Downregulation of NR4A1 and Erk5 was performed by using 80 nM of specific Silencer Selected pre designed for NR4A1 (UUUCUGUACUGUGCGCUUGaa and UACCCGUCCAUGAAGGUGCtg) or for Erk5, both purchased from Ambion Life Technology. For every experiment performed, non targeting siRNA (stealth RNAi negative control Invitrogen #12935112) was used as a control. Transfection of siRNA was done with SilentFect from BioRad according to the manufacturer’s instructions. Levels of knockdown were analyzed after 48 h by immunoblot or by qPCR.

Three µl polyethyleneimine (2.5 mg/ml) diluted in 100 µl of serum-free DMEM was added to 2 µg plasmid DNA (Myc-DKK-Tagged ORF clone of mouse NR4A1 (MR209316) or TrueClone Pcmv6-Kan/Neo Vector from Origene), diluted in 100 µl of medium. The transfection mixture was incubated at room temperature for 20 min. Cells were washed and the medium was replaced with 2 ml/well of complete medium. The transfection mixture (200 µl) was added into the cell culture dish to give a total volume of 1.2 ml/well. For stable transfection, culture medium was replaced with selection medium containing 1 mg/ml G-418, after 48 h and culturing continued for one week.

Real time PCR

Total DNA-free cellular RNA was extracted from cells treated with PDGF-BB for indicated periods of time with the RNeasy kit (Qiagen), and was reverse-transcribed (SuperScript II RNase; Invitrogen) to create cDNA templates. The PCR was performed by the CFX Manager (Bio-Rad) according to the manufacturer’s instructions. Glyceraldehyde-3-phosphate dehydrogenase was used as an endogenous control for the relative quantification of the target message. Specific primers were as follows: NR4A1, CTCGCCATCTACACCCAACT (forward) and CTTAGGCAACTGCCTCTGTCC (reverse); glyceraldehyde-3-phosphate dehydrogenase, CCCTTCATTGACCTCCACTACAT (forward) and GGGATTTCCATTGATGACAAG (reverse).

Immunoblotting

Subconfluent cells were starved and incubated with vehicle or inhibitors at the indicated concentrations and thereafter stimulated with PDGF-BB (20 ng/ml, or as specified) for the indicated periods of time. Cells were washed two times in ice-cold phosphate-buffered saline and lysed in 20 mM Tris, pH 7.4, 150 mM NaCl, 5 mM EDTA, 1% Triton X-100, 0.1% SDS, 1% deoxycholate, 1 mM Pefa Bloc and 1 mM sodium orthovanadate. Extracts were clarified by centrifugation, and protein concentration was determined by the BCA protein assay (Pierce). Equal amounts of lysates were boiled with SDS sample buffer containing dithiothreitol. Proteins were separated by SDS-PAGE and then electro-transferred to polyvinylidene difluoride membranes (Immobilon P), which were blocked in 5% BSA or 5% milk in Tris-buffered saline solution containing 0.1% Tween-20. Primary antibodies were diluted according to the manufacturer’s instructions and membranes incubated overnight at 4°C. After washing, the membranes were incubated with horseradish peroxidase-conjugated anti-rabbit or anti-mouse IgG antibodies (both from Amersham Biosciences), and proteins were visualized using ECL immunoblotting detection systems from Roche Applied Science on a cooled charge-coupled device (CCD) camera (Bio-Rad). Densitometrical analysis of the immunoblots was performed using Quantity One software (Bio-Rad).

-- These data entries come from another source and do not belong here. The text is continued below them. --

-- ==== Sys2Proof/Machine/Dispatch.lean ====
section
/-! DEFINITION. Which meaning each command has. -/

namespace Sys2Proof.Machine
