-- ==== Sys2Proof/Machine/Tick.lean ====
section
/-! DEFINITION. One nanosecond of the always-on clock passes: what time alone does (R487, R490, R491, R548; log 3). -/

namespace Sys2Proof.Machine

/-- The 1.4 GHz cycles that the next nanosecond of the clock holds (R542). -/
def cyclesNow (s : State) : Nat := (s.clk + 1) * 7 / 5 - s.clk * 7 / 5

/-- Waiting furrows count their cycles (R491). -/
def waitTick (s : State) : State :=
  s.fur.foldl (fun t e => if e.2.state = .waiting then countSrc 6 e.1 (cyclesNow s) t else t) s

/-- A nanosecond passes (log 3): timers run, and an event that has come due is a command of its own. -/
def tick (s : State) : State :=
  let s := waitTick (domIdleTick (modSun sunTick s))
  { s with clk := s.clk + 1 }

end Sys2Proof.Machine
end

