/-- The collector takes the fault that is next in order at its level, or one above the highest open entry of its class that is neither
acknowledged nor a consequence: an L0 fault is counted by its area, an L1 to L3 fault opens the lowest free entry or is counted as lost,
with 0xF40 once; L2 freezes its plot, L3 stops furrows, beds and links once, and Safe powers the block off. An acknowledgement marks one entry or all, and an entry that
is acknowledged and cleared closes; a read of FLT_LOST answers the count and clears it (R412-R417, R419-R423, R448). -/
def Obligations.FaultsAreTakenByTheirLevel : Prop :=
  ∀ (s u : State) (sv : Nat) (w : Word), u = fresh s →
    (∀ e lvl esc y z m, firstFault s.flt.inflight = some e → takenLevel s e = (lvl, esc) →
        y = siltAt e.time (siltUnit e.kind e.unit).1 (siltUnit e.kind e.unit).2 e.code e.layer e.op (e.plot.getD 0) (e.unit % 256) (e.detail % 65536)
          { u with flt := { s.flt with inflight := s.flt.inflight.erase e } } →
        z = (if lvl = .l0 then countArea e.code y else if lvl = .safe then y else openEntry e lvl esc y) →
        m = marlFault e lvl esc (if lvl = .l0 ∨ lvl = .safe then none else freeEntry s) z →
      (lvl = .l0 ∨ lvl = .l1 → exec .faultRaised s = .next (after s m))
      ∧ (∀ p x y2, lvl = .l2 → e.plot = some p → x = modFlt (fun f => { f with plotFault := setBit f.plotFault p true }) m →
          y2 = (plotFurrows x p).foldl (fun s f => freezeFur e.code f s) x →
          exec .faultRaised s = .next (after s (((openBeds y2).filter (fun c => (getBed y2 c).plot == p)).foldl (fun s c => abandonBed c e.code true s) y2)))
      ∧ (lvl = .l3 → (holds s e.code = true ∨ s.flt.l3 = true ∨ s.flt.safe = true → exec .faultRaised s = .next (after s m))
          ∧ (∀ x y2 y3, holds s e.code = false → s.flt.l3 = false → s.flt.safe = false → x = modFlt (fun f => { f with l3 := true }) m →
            y2 = (allFurs x).foldl (fun s f => haltFur e.code f s) x → y3 = (openBeds y2).foldl (fun s c => abandonBed c e.code true s) y2 →
            exec .faultRaised s = .next (after s (takeDump e.code (if e64 y3 then y3 else loseLinks (allLinks y3) y3)))))
      ∧ (lvl = .safe → (s.flt.safe = true → exec .faultRaised s = .next (after s m))
          ∧ (∀ x y2 y3, s.flt.safe = false → x = modFlt (fun f => { f with safe := true, safeCode := e.code % 4096 }) m →
            y2 = { x with start := { x.start with state := 3, running := false, wake := 0 }, glb := { x.glb with cycBusy := false, req := none } } →
            y3 = (allFurs y2).foldl (fun s f => haltFur e.code f s) y2 →
            exec .faultRaised s = .next (after s (takeDump e.code (safeRecord e.code (safeDomains (loseLinks (allLinks y3) y3))))))))
    ∧ (∀ (e : FaultEv), (e.level = .l0 ∨ e.conseq = true ∨ rivals s e.code e.plot = [] → e.level ≠ .l2 ∨ e.plot.isSome = true → takenLevel s e = (e.level, false))
      ∧ (∀ x, e.level ≠ .l0 → e.conseq = false → rivals s e.code e.plot = [x] → x.level ≠ .l0 → x.level.up ≠ .l2 → e.level ≠ .l2 → (takenLevel s e).1 = e.level.max x.level.up))
    ∧ (∀ (e : FaultEv) lvl esc i, freeEntry s = some i → openEntry e lvl esc s = { s with flt := { s.flt with isNew := true, entries := s.flt.entries.set i { valid := true, code := e.code, level := lvl, escalated := esc, conseq := e.conseq, plot := e.plot, kind := e.kind, unit := e.unit, time := e.time, layer := e.layer, op := e.op, detail := if lvl = .l1 then e.detail else 0, furrow := e.furrow, cleared := lvl == .l1 && causeGone s e } } })
    ∧ (∀ (e : FaultEv) lvl esc, freeEntry s = none → (openEntry e lvl esc s).flt.lost = satInc 0xFFFFFFFF s.flt.lost ∧ (openEntry e lvl esc s).flt.fullNoted = true
        ∧ (s.flt.fullNoted = true → (openEntry e lvl esc s).flt.inflight = s.flt.inflight)
        ∧ (s.flt.fullNoted = false → ∃ x, (openEntry e lvl esc s).flt.inflight = s.flt.inflight ++ [x] ∧ x.code = 0xF40))
    ∧ (∀ code, (countArea code s).flt.area = s.flt.area.set (code / 256 % 16) (s.flt.area.at (code / 256 % 16) + 1))
    ∧ (Writable s sv 0x030004 → ∀ c mine es, (c = .fltAck sv w ∧ bitAt w 5 = false ∧ mine = (fun i => decide (i = fld w 0 5))) ∨ (c = .fltAckAll sv w ∧ bitAt w 5 = true ∧ mine = (fun _ => true)) →
        es = (s.flt.entries.mapVals (fun i e => if mine i then { e with acked := true } else e)).filter (fun e => !(e.2.cleared && e.2.acked)) →
      exec c s = .next (ended s (cpAnswer sv 0 0 { u with flt := { s.flt with entries := es, fullNoted := s.flt.fullNoted && decide (es.length = s.flt.entries.length) } })))
    ∧ (Readable s sv 0x030008 → exec (.fltLost sv) s = .next (ended s (cpAnswer sv 0 (BitVec.ofNat 32 s.flt.lost) { u with flt := { s.flt with lost := 0 } })))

Mouse NR4A1 antibody (#554088) was purchased from BD Biosciences. Antibodies against human NR4A1 (#3960), phosphorylated Erk1/2 (#9106), phosphorylated AKT (#9271), phosphorylated Erk5 (#3371) and total Erk5 (#3372) were purchased from Cell Signaling Technology (Beverly, MA). α-Tubulin antibody was purchased from Sigma (St. Louis, MI). A rabbit antiserum recognizing Erk was raised against a peptide corresponding to the carboxyl-terminal sequence EETARFQPGYRS conjugated to KLH. A rabbit polyclonal antiserum against PDGFRβ was raised against a glutathione S-transferase fusion protein containing the COOH-terminal amino acid residues of PDGFRβ [39].

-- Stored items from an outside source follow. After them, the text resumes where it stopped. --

/-- Settles O18: a command whose checks pass takes its step at the context of its bed; a COMBINE asks first for its descriptor. -/
theorem sparseAndExpertCommandsTakeTheirStep : Obligations.SparseAndExpertCommandsTakeTheirStep := by
  unfold Obligations.SparseAndExpertCommandsTakeTheirStep
  rintro s f plot r o ctx d c rfl hb rfl rfl rfl t rfl
  refine ⟨fun hr hp => ?scan, fun hr hp => ?sreduce, fun hr hp => ?topk, fun hr hp => ?dispatch, fun x hx m hm hr =>
    ⟨fun hn hp => ?combine, fun he ho hd h0 => ?waiting⟩⟩
  case scan =>
    obtain rfl := bedOf_ctx hb
    exact run_of (withCmd_passes hr hp rfl)
  case sreduce => exact run_of (doSparse_takes (own := fun _ => []) hb hr hp)
  case topk => exact run_of (doSparse_takes (own := fun c => [(decide (c.p % 8192 = 0 ∨ 4096 < c.p % 8192), 0x3A3)]) hb hr hp)
  case dispatch =>
    obtain rfl := bedOf_ctx hb
    exact run_of (withCmd_passes hr hp rfl)
  case combine => exact run_of (doCombine_takes hb hx hm hr hn hp)
  case waiting => exact run_of (doCombine_waits hb hx hm hr he ho hd h0)

end Sys2Proof.Proofs
end

section
/-! SUPPORT. The Dibber family: DREDUCE, DBARRIER and DUMP at issue, and the statement that they settle. -/

namespace Sys2Proof.Laws

open Sys2Proof.Machine

/-! ### The Dibber step that a command takes (R289, R291; log 66) -/

/-- The state in which a command has taken its bed's next Dibber step: it is outstanding, and the bed counts on (R289). -/
def dibStepTaken (s : State) (f : Nat) (c : Cmd) (ctx : Nat) : State :=
  modBed ctx (fun b => { b with nextDib := (b.nextDib + 1) % 2 ^ 32 }) (issueOut f c 1 none (fresh s))

section
variable {s : State} {f ctx : Nat} {c : Cmd} {o : Opnd}

/-- The bed counts on from its own next Dibber step. -/
theorem dibStepTaken_eq : dibStepTaken s f c ctx =
    modBed ctx (fun b => { b with nextDib := ((getBed s ctx).nextDib + 1) % 2 ^ 32 }) (issueOut f c 1 none (fresh s)) :=
  modBed_congr rfl

/-- A plane that is not the bed's Dibber plane has nothing to do: the command's one part is over (log 66). -/
theorem issueDib_idle (he : e64 s = false) (hi : (getBed s ctx).desc.oneBoard = true ∨ dibPlane (getBed s ctx).desc ≠ selfNode s) :
    issueDib f c o ctx (fresh s) = partDone f (getFur s f).nextTid none false (dibStepTaken s f c ctx) := by
  have idle : (!e64 s && ((getBed s ctx).desc.oneBoard || dibPlane (getBed s ctx).desc != selfNode s)) = true := by simp [he, hi]
  rw [dibStepTaken_eq]
  exact if_pos idle

/-- A member's DBARRIER has nothing to read: its step joins the bed's Dibber steps (R291). -/
theorem issueDib_barrier (he : e64 s = true) (hop : c.op = 0x71) (ha : abortedAt (getBed s ctx).dabort (getBed s ctx).nextDib = none) :
    issueDib f c o ctx (fresh s) =
      modBed ctx (fun b => { b with dsteps := b.dsteps ++ [barrierStep s f c o ctx] }) (dibStepTaken s f c ctx) := by
  have member : ¬ (!e64 s && ((getBed s ctx).desc.oneBoard || dibPlane (getBed s ctx).desc != selfNode s)) = true := by simp [he]
  have data : (if c.op = 0x71 then some [] else none : Option (List Byte)) = some [] := if_pos hop
  unfold issueDib
  simp only [getBed_issueOut, fresh_getBed, ha, data]
  rw [dibStepTaken_eq]
  exact (if_neg member).trans (if_pos (.inr hop))

end

/-! ### DUMP (R105, R484, R485) -/

section
variable {s : State} {f : Nat} {r : Ready} (hr : Issues s f 0x7F true r) (hf : FieldsHold s f r)
  (hl : localOk (opnds s f r).a = true) (ha : (opnds s f r).a.toNat % 128 = 0) (hlo : 128 ≤ (opnds s f r).len)
  (hhi : (opnds s f r).len ≤ 16777216) (hm : (opnds s f r).len % 128 = 0)
include hf hl ha hlo hhi hm

/-- A local source of whole lines, from one line to 16 MiB, passes DUMP's checks (R105). -/
theorem dump_passes : Passes [regCheck (fresh s) r.cmd (opnds s f r), (!localOk (opnds s f r).a, 0x123),
    ((opnds s f r).a.toNat % 128 != 0, 0x121), (decide ((opnds s f r).len < 128 ∨ 16777216 < (opnds s f r).len), 0x111),
    ((opnds s f r).len % 128 != 0, 0x122)] :=
  passes_cons (regCheck_fresh hf) (passes_cons (by simp [hl]) (passes_cons (by simp [ha])
    (passes_cons (decide_eq_false (by omega)) (passes_cons (by simp [hm]) rfl))))

include hr

/-- A DUMP that does not fit in the area is lost, counted and noted, and nothing of it is outstanding (R485). -/
theorem doDump_lost (hd : dumpPlace s (opnds s f r).len = none) : doDump f (fresh s) = note 0x930 (some (getFur s f).plot) .furrow f
    (modObs (fun o => { o with dumpLost := satInc 0xFFFFFFFF s.obs.dumpLost }) (issueOut f r.cmd 0 none (fresh s))) := by
  have place : dumpPlace (fresh s) (opnds s f r).len = none := hd
  refine (withCmd_passes hr (dump_passes hf hl ha hlo hhi hm) rfl).trans ?_
  simp only [place]
  rfl

/-- A DUMP that fits reserves its entry's place, and its source is then read (R484). -/
theorem doDump_reserves {pad : Option Nat} {start next : Nat} (hd : dumpPlace s (opnds s f r).len = some (pad, start, next)) :
    doDump f (fresh s) = dumpFetch (dumpEntry s f r.cmd (opnds s f r) pad start next)
      (dumpReserve (dumpEntry s f r.cmd (opnds s f r) pad start next) (issueOut f r.cmd 1 none (fresh s))) := by
  have place : dumpPlace (fresh s) (opnds s f r).len = some (pad, start, next) := hd
  refine (withCmd_passes hr (dump_passes hf hl ha hlo hhi hm) rfl).trans ?_
  simp only [place]
  rfl

end

/-- The read of a DUMP's source, or the note that it is unmapped, is the engines' work (R180, R484). -/
theorem work_dumpFetch (e : DumpEnt) (s : State) : EngineWork s (dumpFetch e s) :=
  .ite (work_startRead ..) ((work_noteOwn ..).trans (work_pushFin ..))

theorem work_dumpReserve (e : DumpEnt) (s : State) : EngineWork s (dumpReserve e s) := .of rfl

end Sys2Proof.Laws

namespace Sys2Proof.Proofs

open Sys2Proof.Machine Sys2Proof.Laws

Preparation of cytoplasmic and nuclear fractions

Cells were washed with ice-cold PBS twice, scraped in lysis buffer containing 10 mM MES, pH 6.2, 1.5 mM MgCl2, 10 mM NaCl, 1 mM EDTA, 5 mM dithiothreitol, and 1% Triton X-100, supplemented with protease inhibitors (1 mM Pefa Bloc, 1% Trasylol, 1 mM sodium orthovanadate). After centrifugation at 3000×g, the supernatant was collected as the cytoplasmic fraction. The pellet, enriched in nuclear proteins, was washed twice in lysis buffer supplemented with 1% NP-40 and then lysed in buffer containing 0.5% Triton X-100, 25 mM Tris-HCl, pH 10.5, 1 mM EDTA, 0.5 M NaCl, 5 mM β-mercaptoethanol, and supplemented with protease inhibitors. The supernatants from the two fractions were collected by centrifugation at 15,000×g for 30 min.

Cell viability assay

Proliferation was evaluated in NIH3T3 cells. Ten thousand cells were plated in 96-well plates, serum-starved overnight and treated as indicated for 24 h. The assay was performed using CellTiter 96 AQueous One Solution Cell Proliferation Assay (Promega) according to manufacturer’s instructions. 20 µl/well of the CellTiter 96 AQueous One Solution Reagent containing tetrazolium compound [3-(4,5-dimethylthiazol-2-yl)-5-(3-carboxymethoxyphenyl)-2-(4-sulfophenyl)-2H-tetrazolium, inner salt; MTS] and an electron coupling reagent (phenazine ethosulfate; PES) were added to 100 µl of medium. The MTS tetrazolium compound is bioreduced by metabolically active cells into a colored formazan product that is soluble in tissue culture medium. After 3 h at 37°C in a humidified 5% CO2 atmosphere, the absorbance at 490 nm was recorded with an ELISA plate reader.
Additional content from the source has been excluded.